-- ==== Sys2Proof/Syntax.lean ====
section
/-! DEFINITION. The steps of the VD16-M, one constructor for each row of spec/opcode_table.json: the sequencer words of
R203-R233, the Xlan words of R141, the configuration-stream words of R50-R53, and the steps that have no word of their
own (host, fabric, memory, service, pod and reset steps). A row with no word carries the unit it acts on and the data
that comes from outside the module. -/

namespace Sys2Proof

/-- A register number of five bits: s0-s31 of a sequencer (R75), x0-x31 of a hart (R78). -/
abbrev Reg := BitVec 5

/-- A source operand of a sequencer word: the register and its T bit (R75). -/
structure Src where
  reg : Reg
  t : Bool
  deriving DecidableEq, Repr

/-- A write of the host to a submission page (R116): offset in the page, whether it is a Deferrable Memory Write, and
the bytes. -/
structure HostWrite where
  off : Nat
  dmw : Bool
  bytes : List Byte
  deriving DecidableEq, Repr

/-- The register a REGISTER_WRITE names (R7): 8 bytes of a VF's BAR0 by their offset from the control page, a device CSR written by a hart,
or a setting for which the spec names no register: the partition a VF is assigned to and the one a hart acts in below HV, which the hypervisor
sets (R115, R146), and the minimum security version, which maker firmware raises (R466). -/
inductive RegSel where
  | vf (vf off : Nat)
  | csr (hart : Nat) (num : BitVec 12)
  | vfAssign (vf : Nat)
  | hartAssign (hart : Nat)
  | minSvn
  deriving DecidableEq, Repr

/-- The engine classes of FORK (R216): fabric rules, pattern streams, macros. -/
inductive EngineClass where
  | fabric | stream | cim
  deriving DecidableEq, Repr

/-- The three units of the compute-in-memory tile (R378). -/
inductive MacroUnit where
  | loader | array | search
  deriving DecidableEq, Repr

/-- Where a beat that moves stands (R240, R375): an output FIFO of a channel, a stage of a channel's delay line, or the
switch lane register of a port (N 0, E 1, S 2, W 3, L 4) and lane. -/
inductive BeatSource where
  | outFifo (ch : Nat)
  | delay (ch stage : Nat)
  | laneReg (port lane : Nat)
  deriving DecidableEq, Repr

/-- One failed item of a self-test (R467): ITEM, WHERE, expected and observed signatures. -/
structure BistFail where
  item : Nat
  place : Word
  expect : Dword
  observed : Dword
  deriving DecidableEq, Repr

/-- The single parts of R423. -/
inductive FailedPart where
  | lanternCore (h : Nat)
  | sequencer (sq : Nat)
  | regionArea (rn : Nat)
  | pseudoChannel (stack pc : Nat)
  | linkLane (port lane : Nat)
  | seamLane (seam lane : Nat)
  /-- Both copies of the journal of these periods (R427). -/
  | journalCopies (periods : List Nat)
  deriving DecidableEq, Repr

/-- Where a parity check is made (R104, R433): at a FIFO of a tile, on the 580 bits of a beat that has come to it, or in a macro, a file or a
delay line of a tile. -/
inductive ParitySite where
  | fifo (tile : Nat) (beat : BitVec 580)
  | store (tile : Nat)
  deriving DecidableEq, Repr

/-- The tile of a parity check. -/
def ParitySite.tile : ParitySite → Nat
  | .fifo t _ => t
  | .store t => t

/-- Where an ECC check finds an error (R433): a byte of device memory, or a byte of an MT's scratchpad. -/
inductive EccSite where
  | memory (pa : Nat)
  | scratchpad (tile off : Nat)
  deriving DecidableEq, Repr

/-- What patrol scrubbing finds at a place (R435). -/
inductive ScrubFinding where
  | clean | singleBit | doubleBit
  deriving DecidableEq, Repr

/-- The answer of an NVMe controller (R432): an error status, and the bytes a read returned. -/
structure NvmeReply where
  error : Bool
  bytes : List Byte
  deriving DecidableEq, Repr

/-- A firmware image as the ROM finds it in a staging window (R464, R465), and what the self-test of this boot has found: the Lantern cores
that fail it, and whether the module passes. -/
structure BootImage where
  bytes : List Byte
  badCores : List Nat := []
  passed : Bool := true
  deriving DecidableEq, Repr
--------------------------------
**HOW TO COMPLETE THIS TASK**
All of the entries above should be written out verbatim.

**WRITTEN SOLUTION**
-- ==== Sys2Proof/Syntax.lean ====
section
/-! DEFINITION. The steps of the VD16-M, one constructor for each row of spec/opcode_table.json: the sequencer words of
R203-R233, the Xlan words of R141, the configuration-stream words of R50-R53, and the steps that have no word of their
own (host, fabric, memory, service, pod and reset steps). A row with no word carries the unit it acts on and the data
that comes from outside the module. -/

namespace Sys2Proof

/-- A register number of five bits: s0-s31 of a sequencer (R75), x0-x31 of a hart (R78). -/
abbrev Reg := BitVec 5

/-- A source operand of a sequencer word: the register and its T bit (R75). -/
structure Src where
  reg : Reg
  t : Bool
  deriving DecidableEq, Repr

/-- A write of the host to a submission page (R116): offset in the page, whether it is a Deferrable Memory Write, and
the bytes. -/
structure HostWrite where
  off : Nat
  dmw : Bool
  bytes : List Byte
  deriving DecidableEq, Repr

/-- The register a REGISTER_WRITE names (R7): 8 bytes of a VF's BAR0 by their offset from the control page, a device CSR written by a hart,
or a setting for which the spec names no register: the partition a VF is assigned to and the one a hart acts in below HV, which the hypervisor
sets (R115, R146), and the minimum security version, which maker firmware raises (R466). -/
inductive RegSel where
  | vf (vf off : Nat)
  | csr (hart : Nat) (num : BitVec 12)
  | vfAssign (vf : Nat)
  | hartAssign (hart : Nat)
  | minSvn
  deriving DecidableEq, Repr

/-- The engine classes of FORK (R216): fabric rules, pattern streams, macros. -/
inductive EngineClass where
  | fabric | stream | cim
  deriving DecidableEq, Repr

/-- The three units of the compute-in-memory tile (R378). -/
inductive MacroUnit where
  | loader | array | search
  deriving DecidableEq, Repr

/-- Where a beat that moves stands (R240, R375): an output FIFO of a channel, a stage of a channel's delay line, or the
switch lane register of a port (N 0, E 1, S 2, W 3, L 4) and lane. -/
inductive BeatSource where
  | outFifo (ch : Nat)
  | delay (ch stage : Nat)
  | laneReg (port lane : Nat)
  deriving DecidableEq, Repr

/-- One failed item of a self-test (R467): ITEM, WHERE, expected and observed signatures. -/
structure BistFail where
  item : Nat
  place : Word
  expect : Dword
  observed : Dword
  deriving DecidableEq, Repr

/-- The single parts of R423. -/
inductive FailedPart where
  | lanternCore (h : Nat)
  | sequencer (sq : Nat)
  | regionArea (rn : Nat)
  | pseudoChannel (stack pc : Nat)
  | linkLane (port lane : Nat)
  | seamLane (seam lane : Nat)
  /-- Both copies of the journal of these periods (R427). -/
  | journalCopies (periods : List Nat)
  deriving DecidableEq, Repr

/-- Where a parity check is made (R104, R433): at a FIFO of a tile, on the 580 bits of a beat that has come to it, or in a macro, a file or a
delay line of a tile. -/
inductive ParitySite where
  | fifo (tile : Nat) (beat : BitVec 580)
  | store (tile : Nat)
  deriving DecidableEq, Repr

/-- The tile of a parity check. -/
def ParitySite.tile : ParitySite → Nat
  | .fifo t _ => t
  | .store t => t

/-- Where an ECC check finds an error (R433): a byte of device memory, or a byte of an MT's scratchpad. -/
inductive EccSite where
  | memory (pa : Nat)
  | scratchpad (tile off : Nat)
  deriving DecidableEq, Repr

/-- What patrol scrubbing finds at a place (R435). -/
inductive ScrubFinding where
  | clean | singleBit | doubleBit
  deriving DecidableEq, Repr

/-- The answer of an NVMe controller (R432): an error status, and the bytes a read returned. -/
structure NvmeReply where
  error : Bool
  bytes : List Byte
  deriving DecidableEq, Repr

/-- A firmware image as the ROM finds it in a staging window (R464, R465), and what the self-test of this boot has found: the Lantern cores
that fail it, and whether the module passes. -/
structure BootImage where
  bytes : List Byte
  badCores : List Nat := []
  passed : Bool := true
  deriving DecidableEq, Repr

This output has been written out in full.